Sikander Ailawadhi, MD

Partner | Cancer Centers | <b>Mayo Clinic Cancer Center</b>

Sikander Ailawadhi, MD, discusses the rationale to evaluate lisaftoclax in chronic lymphocytic leukemia.

Sikander Ailawadhi, MD, consultant, Division of Hematology/Oncology, Department of Internal Medicine, professor of medicine, Division of Hematology/Oncology, Departments of Medicine and Cancer Biology, Mayo Clinic, discusses the rationale to evaluate lisaftoclax (APG-2575) in chronic lymphocytic leukemia (CLL).

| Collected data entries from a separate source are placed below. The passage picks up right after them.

/-- A frame in flight in one direction, with its frame descriptor (R11). -/
structure Frame where
  link : Nat
  orderTag : Nat
  /-- FD sideband as received. -/
  fdIn : BitVec 16
  /-- Input bytes so far, FCS included. -/
  bytes : List Byte
  ended : Bool
  inErr : Bool
  /-- Cut off as too long (R102, R127). -/
  tooLong : Bool
  /-- Closed by a port protocol error (R44). -/
  proto : Bool
  fate : Fate
  /-- What parse decided of a frame that waits for a position of its link (R13); none where the lookup follows. -/
  parked : Option Fate
  /-- Its verdict came after it had started (R145). -/
  poison : Bool
  saIdx : Nat
  pn : Nat
  kid : Nat
  /-- The frame's key as the lanes took it at PN assignment or after step 19. -/
  key : List Byte
  pport : Nat
  /-- TXP, RXP and SCI of the SecY as the frame took them (R105, R126). -/
  txp : W64
  rxp : W64
  sci : W64
  /-- SSCI and salt of the SA. -/
  ssci : BitVec 32
  salt : List Byte
  /-- Suite of the SA, and the confidentiality offset code that governs the frame (R105, R132). -/
  suite : Nat
  offCode : Nat
  /-- A block of the frame was abandoned (R165). -/
  abandoned : Bool
  redo : Bool
  started : Bool
  fdBad : Bool
  /-- Ingress: the SecY statistic that its unchecked delivery counts (R150). -/
  stat : Option Nat
  /-- Ingress: delivered without the lanes and counted, at its end (R149). -/
  counted : Bool
  /-- Ingress: the SA whose PKTS_LATE a discard at step 19 counts when its turn to commit has come (R150). -/
  lateSa : Option Nat
  /-- First and last word in its buffer (R358). -/
  firstWord : Nat
  lastWord : Nat
  /-- Its blocks that the dispatcher has taken, cycle by cycle: the groups of R159. -/
  groups : List Nat
  /-- Its blocks have entered the block queue (R154). -/
  queued : Bool
deriving DecidableEq, Repr

/-- A SecY (R105, R132, R267): parameters, state, current transmit AN, its pending cut, statistics 0–10 with their
saturation flags. -/
structure Secy where
  sci : W64
  txp : W64
  rxp : W64
  st : SecySt
  pendEn : Bool
  curAn : Nat
  cut : CutSt
  cutAn : Nat
  /-- Instant of a timed cut; 0 for an immediate one. -/
  cutTime : Nat
  /-- Sequence of the COMMIT. -/
  cutSeq : Nat
  /-- A CUT_SCHEDULE with a partner that also agreed (R244). -/
  cutShared : Bool
  /-- The key service takes the cut, not a command. -/
  cutBySvc : Bool
  stats : SMap Nat
  sat : BitVec 11
  reprimed : Bool
  /-- SECY_DELETE is retiring its SAs (R340). -/
  deleting : Bool
deriving DecidableEq, Repr

/-- Lease states (R177). -/
inductive LeaseSt | none | wait | one | fetch | two
deriving DecidableEq, Repr

/-- A lease: first PN and end (R173). -/
structure Lease where
  start : Nat
  stop : Nat
deriving DecidableEq, Repr

/-- A security association, transmit or receive (R266, R343). -/
structure Sa where
  kid : Nat
  suite : Nat
  /-- Receive: enabled for receive. -/
  enabled : Bool
  shared : Bool
  home : Nat
  homeSa : Nat
  fresh : Bool
  /-- Confidentiality offset code agreed for the SA (R132). -/
  offCode : Nat
  ssci : BitVec 32
  salt : List Byte
  /-- Next PN (transmit) or NEXT_PN (receive). -/
  pn : Nat
  /-- Receive: NEXT_PN and FLOOR as installed (R350). -/
  pn0 : Nat
  floor0 : Nat
  /-- FLOOR (receive). -/
  floor : Nat
  /-- The PN threshold event has been raised (R174). -/
  thr : Bool
  exhausted : Bool
  retiring : Bool
  lease : LeaseSt
  cur : Lease
  nxt : Lease
  /-- A CAP of the home limits it (R316). -/
  stats : SMap Nat
  sat : BitVec 4
  reprimed : Bool
  /-- Installed, started and stopped times (R343). -/
  tInst : Nat
  tStart : Nat
  tStop : Nat
  /-- The device blob of the line (R266). -/
  blob : List Byte
  /-- Transmit: SEQ of the newest copy of its INTENT (R190, R236). -/
  intentSeq : Nat
  /-- SEQ at which it was installed; 0 where resume installed it (R234). -/
  intentAt : Nat
deriving DecidableEq, Repr

/-- A receive SC (R133). -/
structure Sc where
  link : Nat
  sci : W64
deriving DecidableEq, Repr

/-- Kinds of block (R154). -/
inductive BlkKind | a0 | a | x
deriving DecidableEq, Repr

/-- A block of a frame (R154). -/
structure Block where
  kind : BlkKind
  /-- CTR, 16 bytes; none for A. -/
  ctr : List Byte
  /-- DATA, 1 to 16 bytes. -/
  data : List Byte
  kid : Nat
  k256 : Bool
  /-- POS: the position counted back from the last block of its frame in its cycle; 0 until the block is taken. -/
  pos : Nat
  /-- FRAME: its handle, and whether this is its last block. -/
  link : Nat
  order : Nat
  last : Bool
  /-- The block's number in its frame. -/
  idx : Nat
deriving DecidableEq, Repr

/-- A block in a lane (R155) with what the vault delivered for it: the key, H^POS, one parity bit for each byte of both (R158). -/
structure LaneBlk where
  lane : Nat
  blk : Block
  /-- A copy of R163. -/
  copy : Bool
  /-- Cycles since its intake. -/
  age : Nat
  /-- Its fault flag has come. -/
  bad : Bool
  key : List Byte
  hpow : BitVec 128
  par : List Bool
deriving DecidableEq, Repr

/-- One direction of the datapath: frames in arrival order, order counters, shedding, bypass rules, ports, block queue. -/
structure Path where
  frames : List Frame
  /-- Whether the newest frame is open on the input port (R38). -/
  isOpen : Bool
  /-- The next ORDER_TAG of each link. -/
  order : SMap Nat
  shed : Nat
  lanes : Nat
  shedCfg : W64
  rules : List (W64 × W64)
  /-- Segments that the input has taken since its ready fell; 8 once the two beats of R46 are over. -/
  late : Nat
  /-- Ready of the output port as the sink drives it (R35, R47). -/
  txReady : Bool
  /-- The byte of the present output segment behind the last frame sent; 0 where a segment begins (R27, R38). -/
  txPos : Nat
  /-- The block queue (R153); its length is WAIT_BLK. -/
  blkq : List Block
  /-- The blocks that the lanes took in the last 32 cycles, newest first: age 1 to 16 is in stage L0 to M, all 32 cycles are what the
  dispatcher keeps (R155, R163). -/
  pipe : List LaneBlk
deriving DecidableEq, Repr

/-- A path after reset. -/
def Path.reset : Path :=
  { frames := [], isOpen := false, order := [], shed := 0, lanes := 0x10, shedCfg := 0x04000100,
    rules := List.replicate 32 (0, 0), late := 0, txReady := true, txPos := 0, blkq := [], pipe := [] }

/-- Lane states, coded as in R152. -/
inductive LaneSt | off | inService | warm | retired
deriving DecidableEq, Repr

/-- One lane (R152, R166). -/
structure Lane where
  st : LaneSt
  /-- A spare that ramps towards WARM (`false`) or straight into service (`true`). -/
  ramping : Option Bool
  /-- Permanent, kept in the slot map (R170, R171). -/
  held : Bool
  stamps : List Nat
  total : Nat
  lastStage : Nat
  lastCheck : Nat
deriving DecidableEq, Repr
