-- ==== Sys2Proof/Machine/FrameOps.lean ====
section
/-!
DEFINITION. A frame on its way: its descriptor (R11), its bytes on the line (R109–R113) and towards the client (R129, R130, R140,
R141), the segments that carry it out (R27, R35–R42), its blocks for the lanes (R154).
-/
namespace Sys2Proof.Machine

/-! ### Frame bytes -/

def be16 (bs : List Byte) (i : Nat) : Nat := beNat (slice bs i 2)

/-- A recognised TPID (R104): 0x0000 recognises nothing. -/
def isTpid (s : State) (v : Nat) : Bool :=
  v != 0 && (v == fld s.ecfg.tpid 0 16 || v == fld s.ecfg.tpid 16 16 || v == fld s.ecfg.tpid 32 16)

/-- VLAN tags that directly follow the source address, at most `n`. -/
def vlanTags (s : State) (bs : List Byte) : Nat → Nat
  | 0 => 0
  | 1 => if isTpid s (be16 bs 12) then 1 else 0
  | _ => if isTpid s (be16 bs 12) then (if isTpid s (be16 bs 16) then 2 else 1) else 0

/-- The EtherType after at most `n` VLAN tags. -/
def etypeAt (s : State) (bs : List Byte) (n : Nat) : Nat := be16 bs (12 + 4 * vlanTags s bs n)

/-- A frame's bytes with its FCS field written as zeros (R37). -/
def zeroFcs (bs : List Byte) : List Byte := bs.take (bs.length - 4) ++ [0, 0, 0, 0]

/-- A frame that ends in its FCS field, brought to the least length of 64 bytes with zeros before a zero FCS (R37, R43). -/
def padFrame (bs : List Byte) : List Byte := zeroFcs (bs.take (bs.length - 4) ++ List.replicate (64 - bs.length) 0 ++ [0, 0, 0, 0])

/-! ### Frames of a path -/

/-- A frame that starts on an input port. -/
def newFrame (link tag word : Nat) (fd : BitVec 16) : Frame :=
  { link := link, orderTag := tag, fdIn := fd, bytes := [], ended := false, inErr := false, tooLong := false, proto := false,
    fate := .wait none, parked := none, poison := false, saIdx := 0, pn := 0, kid := 0, key := [], pport := 0, txp := 0, rxp := 0,
    sci := 0, ssci := 0, salt := [], suite := 0, offCode := 0, abandoned := false, redo := false, started := false, fdBad := false,
    stat := none, counted := false, lateSa := none, firstWord := word, lastWord := word, groups := [], queued := false }

/-- The frame at an order position of a link. -/
def frameOf (s : State) (d : Dir) (l o : Nat) : Option Frame := (pathOf s d).frames.find? (fun f => f.link == l && f.orderTag == o)
def modFrame (d : Dir) (l o : Nat) (f : Frame → Frame) (s : State) : State :=
  setPath d { pathOf s d with frames := mapWhere (fun x => x.link == l && x.orderTag == o) f (pathOf s d).frames } s
/-- A frame is gone, and the recomputations of its blocks with it. -/
def dropFrame (d : Dir) (l o : Nat) (s : State) : State :=
  let s1 := setPath d { pathOf s d with frames := (pathOf s d).frames.filter (fun x => !(x.link == l && x.orderTag == o)) } s
  { s1 with lne := { s1.lne with redo := s1.lne.redo.filter (fun r => !(r.dir == d && r.link == l && r.order == o)) } }

/-- In-flight limit of a link (R13): frames of the link older than this one. -/
def atLimit (s : State) (d : Dir) (f : Frame) : Bool :=
  decide (2048 ≤ ((pathOf s d).frames.takeWhile (fun x => !(x.link == f.link && x.orderTag == f.orderTag))).countP (fun x => x.link == f.link))

/-- A frame's fate is decided; over its link's limit it waits in the sump for a position first (R13). -/
def setFate (d : Dir) (f : Frame) (v : Fate) (s : State) : State :=
  let full := atLimit s d f
  modFrame d f.link f.orderTag (fun x => if full then { x with fate := .wait none, parked := some v }
    else { x with fate := v, started := x.started && v != .discard }) s

/-- The sump holds the frame. -/
def inSump (f : Frame) : Bool := match f.fate with | .wait _ => true | _ => false

/-- The frame will leave nothing: its fate is discard, known or parked. -/
def isDead (f : Frame) : Bool := f.fate == .discard || f.parked == some .discard

/-! ### The frame descriptor (R11) -/

/-- The verdict bits [8:1] of a frame's descriptor. -/
def fdVerdict (d : Dir) (f : Frame) : Nat :=
  256 * bn (isDead f) + 128 * bn (inSump f) + 64 * bn (f.fate == .bypass) + 32 * bn (f.fate == .uncontrolled) + 16 * bn (f.fate == .tapped)
    + 8 * bn f.redo + 4 * bn f.poison + 2 * bn (d == .ing && (f.fate == .unchecked || f.fate == .unmodified))

/-- Even parity of bits [127:1]. -/
def fdParity (w : BitVec 128) : Bool := (List.range 127).foldl (fun p i => xor p (w.getLsbD (i + 1))) false

/-- The descriptor of a frame, with FD_PAR. -/
def fdWord (d : Dir) (f : Frame) : BitVec 128 :=
  let w := BitVec.ofNat 128 ((match d with | .egr => 0 | .ing => 2 ^ 127) + f.link % 2 ^ 10 * 2 ^ 117 + f.saIdx % 2 ^ 16 * 2 ^ 101
    + f.pn % 2 ^ 64 * 2 ^ 37 + f.kid % 2 ^ 16 * 2 ^ 21 + f.orderTag % 2 ^ 12 * 2 ^ 9 + fdVerdict d f)
  w ||| BitVec.ofNat 128 (bn (fdParity w))

/-- The descriptor as release or commit reads it back: `flip` says that a bit of it has turned; its parity check (R12). -/
def fdClean (d : Dir) (f : Frame) (flip : Bool) : Bool :=
  let w := fdWord d f ^^^ BitVec.ofNat 128 (bn flip)
  fdParity w == w.getLsbD 0

/-! ### The line frame (R109–R113) -/

/-- The SecTAG has no SCI: POINT_TO_POINT, or END_STATION from the SCI's own address (R111). -/
def shortTag (f : Frame) : Bool :=
  txpSciMode f.txp == 2 || (txpSciMode f.txp == 1 && slice f.bytes 6 6 == (beBytes 8 f.sci.toNat).take 6)

/-- TCI and AN (R110). -/
def tciByte (f : Frame) : Nat :=
  64 * bn (shortTag f && txpSciMode f.txp == 1) + 32 * bn (!shortTag f) + 12 * bn (txpConf f.txp) + f.saIdx % 4

/-- The SecTAG for `n` bytes of secure data. -/
def secTag (f : Frame) (n : Nat) : List Byte :=
  [0x88, 0xE5] ++ beBytes 1 (tciByte f) ++ beBytes 1 (if n < 48 then n else 0) ++ beBytes 4 (f.pn % 2 ^ 32)
    ++ (if shortTag f then [] else beBytes 8 f.sci.toNat)

/-- Secure-data bytes authenticated in clear, of `n`. -/
def clearOf (txp : W64) (off n : Nat) : Nat := if txpConf txp then Nat.min off n else n

/-- The parts of a protected frame: clear head, A, clear and encrypted secure data. -/
def protParts (s : State) (f : Frame) (body : List Byte) : List Byte × List Byte × List Byte × List Byte :=
  let t := vlanTags s f.bytes (txpClear f.txp)
  let head := body.take (12 + 4 * t)
  let sd := body.drop (12 + 4 * t)
  let k := clearOf f.txp (offBytes f.offCode) sd.length
  (head, head.take 12 ++ secTag f sd.length ++ sd.take k, sd.take k, sd.drop k)

/-- IV of a frame (R113, R140). -/
def ivOf (f : Frame) : List Byte := frameIv f.suite f.sci f.ssci f.salt f.pn

/-- A protected frame: SecTAG, secure data, ICV, zero FCS (R109, R113). -/
def protectFrame (s : State) (f : Frame) : List Byte :=
  let (head, a, clear, p) := protParts s f (f.bytes.take (f.bytes.length - 4))
  let c := gcmCrypt f.key (ivOf f) p
  head ++ secTag f (clear.length + p.length) ++ clear ++ c ++ gcmTag f.key (ivOf f) a c f.groups ++ [0, 0, 0, 0]

/-- A protected frame that ends early: no ICV (R44, R102). -/
def protectPart (s : State) (f : Frame) (n : Nat) : List Byte :=
  let (head, _, clear, p) := protParts s f (f.bytes.take n)
  head ++ secTag f (clear.length + p.length) ++ clear ++ gcmCrypt f.key (ivOf f) p

/-- fd of a line frame (R42). -/
def lineFd (f : Frame) : BitVec 16 := BitVec.ofNat 16 (64 * bn (f.fate != .crypt) + f.pport)

/-! ### The SecTAG of a received frame (R129, R130) -/

/-- A SecTAG as read: offset of its EtherType, TCI and AN byte, SL, PN field, carried SCI, bytes of the tag, secure-data length,
whether every check passes. -/
structure Tag where
  off : Nat
  tci : Nat
  sl : Nat
  pn : Nat
  sci : W64
  len : Nat
  sd : Nat
  good : Bool
deriving DecidableEq, Repr

def Tag.bit (t : Tag) (i : Nat) : Bool := t.tci.testBit i

/-- The SecTAG of a frame, if it has one; `xpn` by the SecY's suite. -/
def tagOf (s : State) (bs : List Byte) (clear : Nat) (xpn : Bool) : Option Tag :=
  let off := 12 + 4 * vlanTags s bs clear
  if be16 bs off ≠ 0x88E5 then none
  else
    let tci := beNat (slice bs (off + 2) 1)
    let slb := beNat (slice bs (off + 3) 1)
    let sc := tci.testBit 5
    let len := if sc then 16 else 8
    let n := bs.length - 4 - (off + len)
    let fits := decide (off + len + 4 ≤ bs.length) && decide (16 ≤ n)
    let lenOk := if slb = 0 then decide (48 ≤ n - 16)
      else decide (slb < 48) && decide (slb ≤ n - 16) && (decide (n - 16 = slb) || decide (bs.length = 64))
    let pn := beNat (slice bs (off + 4) 4)
    some { off := off, tci := tci, sl := slb, pn := pn, sci := BitVec.ofNat 64 (beNat (slice bs (off + 8) 8)), len := len,
           sd := if slb = 0 then n - 16 else slb
           good := !tci.testBit 7 && !(tci.testBit 6 && sc) && !(tci.testBit 4 && sc) && (!tci.testBit 3 || tci.testBit 2)
             && decide (slb < 64) && fits && lenOk && (xpn || pn != 0) }

/-! ### The client frame (R140, R141) -/

/-- fd of a client frame (R42, R141). -/
def clientFd (f : Frame) (an : Nat) (unchk unctrl bypass : Bool) : BitVec 16 :=
  BitVec.ofNat 16 (512 * (if bypass || unctrl then 0 else an) + 256 * bn unchk + 128 * bn unctrl + 64 * bn bypass + f.pport)

/-- Secure data of a frame, its ICV, A without the secure data. -/
def ingParts (f : Frame) (t : Tag) : List Byte × List Byte × List Byte :=
  let at_ := t.off + t.len
  (slice f.bytes at_ t.sd, slice f.bytes (at_ + t.sd) 16, f.bytes.take 12 ++ slice f.bytes t.off t.len)

/-- Secure-data bytes under the tag in clear: all without E, the offset's with it. -/
def ingClear (f : Frame) (t : Tag) : Nat := if t.bit 3 then Nat.min (offBytes f.offCode) t.sd else t.sd

/-- The secure data as the lanes give it. -/
def ingPlain (f : Frame) (t : Tag) : List Byte :=
  let (sd, _, _) := ingParts f t
  sd.take (ingClear f t) ++ gcmCrypt f.key (ivOf f) (sd.drop (ingClear f t))

/-- The ICV verdict (R140, R165). -/
def icvOk (f : Frame) (t : Tag) : Bool :=
  let (sd, icv, a) := ingParts f t
  let k := ingClear f t
  !f.abandoned && decide (f.pn < 2 ^ 64) && gcmTag f.key (ivOf f) (a ++ sd.take k) (sd.drop k) f.groups == icv

/-- The rebuilt frame, padded to 64 bytes (R141). -/
def rebuilt (f : Frame) (t : Tag) (plain : List Byte) : List Byte :=
  let body := f.bytes.take t.off ++ plain
  body ++ List.replicate (60 - body.length) 0 ++ [0, 0, 0, 0]

/-- What a delivered frame carries on cli_tx_: fd and bytes. UNCHK of a bypass or uncontrolled-port frame is 0: R141 names V_UNCHK
and no rule sets it for them (log 139, DESIGN CHOICE). -/
def clientFrame (s : State) (f : Frame) : BitVec 16 × List Byte :=
  match tagOf s f.bytes (txpClear f.txp) (isXpn (txpSuite f.txp)) with
  | some t =>
    (match f.fate with
     | .bypass => (clientFd f 0 false false true, zeroFcs f.bytes)
     | .uncontrolled => (clientFd f 0 false true false, zeroFcs f.bytes)
     | .unchecked => (clientFd f (t.tci % 4) true false false, rebuilt f t (if f.key.isEmpty then (ingParts f t).1 else ingPlain f t))
     | _ => (clientFd f (t.tci % 4) false false false, rebuilt f t (ingPlain f t)))
  | none => (clientFd f 0 (f.fate == .unmodified) (f.fate == .uncontrolled) (f.fate == .bypass), zeroFcs f.bytes)

/-- The bytes of a frame delivered cut-through that stand for its first `n` input bytes (R44, R127): the clear head, then the secure
data among them. The end of the secure data is known only from SL or from the frame's end. -/
def clientPart (s : State) (f : Frame) (n : Nat) : List Byte :=
  match tagOf s f.bytes (txpClear f.txp) (isXpn (txpSuite f.txp)) with
  | some t =>
    let at_ := t.off + t.len
    let got := n - at_
    let sd := if t.sl = 0 then got else Nat.min t.sl got
    f.bytes.take t.off ++ ingPlain f { t with sd := sd }
  | none => f.bytes.take n

/-! ### Segments of an output port (R27, R35–R39) -/

/-- Segment `i` of the `n` that carry a frame from byte `pos` of the first. -/
def segAt (pos link : Nat) (fd : BitVec 16) (bytes : List Byte) (err : Bool) (n i : Nat) : Seg :=
  let all := List.replicate pos 0 ++ bytes
  let last := i + 1 == n
  { valid := true, sop := i == 0, eop := last, empty := if last then (64 - all.length % 64) % 64 else 0,
    link := if i = 0 then link else 0, err := last && err, fd := if i = 0 then fd else 0, data := slice (all.drop (64 * i)) 0 64,
    permitted := true }

/-- The share of a frame in the segments that carry it: zero wherever the frame says nothing (R39). -/
def frameSegs (pos link : Nat) (fd : BitVec 16) (bytes : List Byte) (err : Bool) : List Seg :=
  let n := (pos + bytes.length + 63) / 64
  (List.range n).map (segAt pos link fd bytes err n)

/-- A frame on the output port of a direction, at the port's present byte. -/
def frameOut (d : Dir) (s : State) (link : Nat) (fd : BitVec 16) (bytes : List Byte) (err : Bool) : Out :=
  let segs := frameSegs (pathOf s d).txPos link fd bytes err
  match d with
  | .egr => .linTx link fd bytes err segs
  | .ing => .cliTx link fd bytes err segs

/-- A frame leaves; the next one begins on the byte behind it (R27, log 140). -/
def sendFrame (d : Dir) (link : Nat) (fd : BitVec 16) (bytes : List Byte) (err : Bool) (s : State) : State :=
  let p := pathOf s d
  emit (frameOut d s link fd bytes err) (setPath d { p with txPos := (p.txPos + bytes.length) % 64 } s)

/-- A started frame ends early on its output with err = 1 and its own fd, after the bytes that stand for `n` bytes of input. -/
def cutFrame (d : Dir) (f : Frame) (n : Nat) (s : State) : State :=
  match d with
  | .egr => sendFrame .egr f.link (lineFd f) (if f.fate == .crypt then protectPart s f n else f.bytes.take n) true s
  | .ing => sendFrame .ing f.link (clientFd f (f.saIdx % 4) false false false) (clientPart s f n) true s

/-! ### Blocks for the lanes (R154) -/

/-- Blocks of a run of bytes, from number `i` on: kinds and counters as `kind` and `ctr` give them by number. -/
def runBlocks (f : Frame) (kind : Nat → BlkKind) (ctr : Nat → List Byte) (i : Nat) (runs : List (List Byte)) : List Block :=
  runs.zipIdx.map (fun e =>
    { kind := kind (i + e.2), ctr := ctr (i + e.2), data := e.1, kid := f.kid, k256 := decide (16 < f.key.length), pos := 0, link := f.link,
      order := f.orderTag, last := false, idx := i + e.2 })

/-- A frame's blocks: those of A, the first of which carries J0, then those of P or C. -/
def frameBlocks (f : Frame) (a x : List Byte) : List Block :=
  let iv := ivOf f
  let as := cutBlocks a
  let bs := runBlocks f (fun i => if i = 0 then .a0 else .a) (fun i => if i = 0 then ctrOf iv 0 else []) 0 as
    ++ runBlocks f (fun _ => .x) (fun i => ctrOf iv (i - as.length + 1)) as.length (cutBlocks x)
  match bs.reverse with
  | b :: r => ({ b with last := true } :: r).reverse
  | [] => []

/-- The parts of a frame that the lanes work on: A, and P or C. -/
def laneParts (d : Dir) (s : State) (f : Frame) : List Byte × List Byte :=
  match d with
  | .egr =>
    let (_, a, _, p) := protParts s f (f.bytes.take (f.bytes.length - 4))
    (a, p)
  | .ing =>
    match tagOf s f.bytes (txpClear f.txp) (isXpn (txpSuite f.txp)) with
    | some t =>
      let (sd, _, a) := ingParts f t
      (a ++ sd.take (ingClear f t), sd.drop (ingClear f t))
    | none => ([], [])

/-- The blocks of a frame whose key and bytes are complete enter the block queue, once. -/
def queueBlocks (d : Dir) (f : Frame) (s : State) : State :=
  if f.queued || f.fate != .crypt || !f.ended then s
  else
    let parts := laneParts d s f
    let s1 := modFrame d f.link f.orderTag (fun x => { x with queued := true }) s
    setPath d { pathOf s1 d with blkq := (pathOf s1 d).blkq ++ frameBlocks f parts.1 parts.2 } s1

end Sys2Proof.Machine
end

During the 2021 ASCO Annual Meeting, findings from a phase 1, first-in-human study (NCT03537482) evaluating lisaftoclax in relapsed/refractory CLL and other hematologic malignancies were presented virtually. The results showed that daily lisaftoclax was well tolerated up to 1200 mg and was associated with an overall response rate of 80% in patients with relapsed/refractory CLL and small lymphocytic lymphoma.

The rationale for the trial was to determine whether lisaftoclax, a BCL-2 inhibitor, could provide similar efficacy as venetoclax (Venclexta) with a different toxicity profile across several hematologic malignancies, including CLL, Ailawadhi explains.

The findings showed that lisaftoclax could provide a potentially convenient, effective, and well-tolerated treatment alternative for this patient population, concludes Ailawadhi.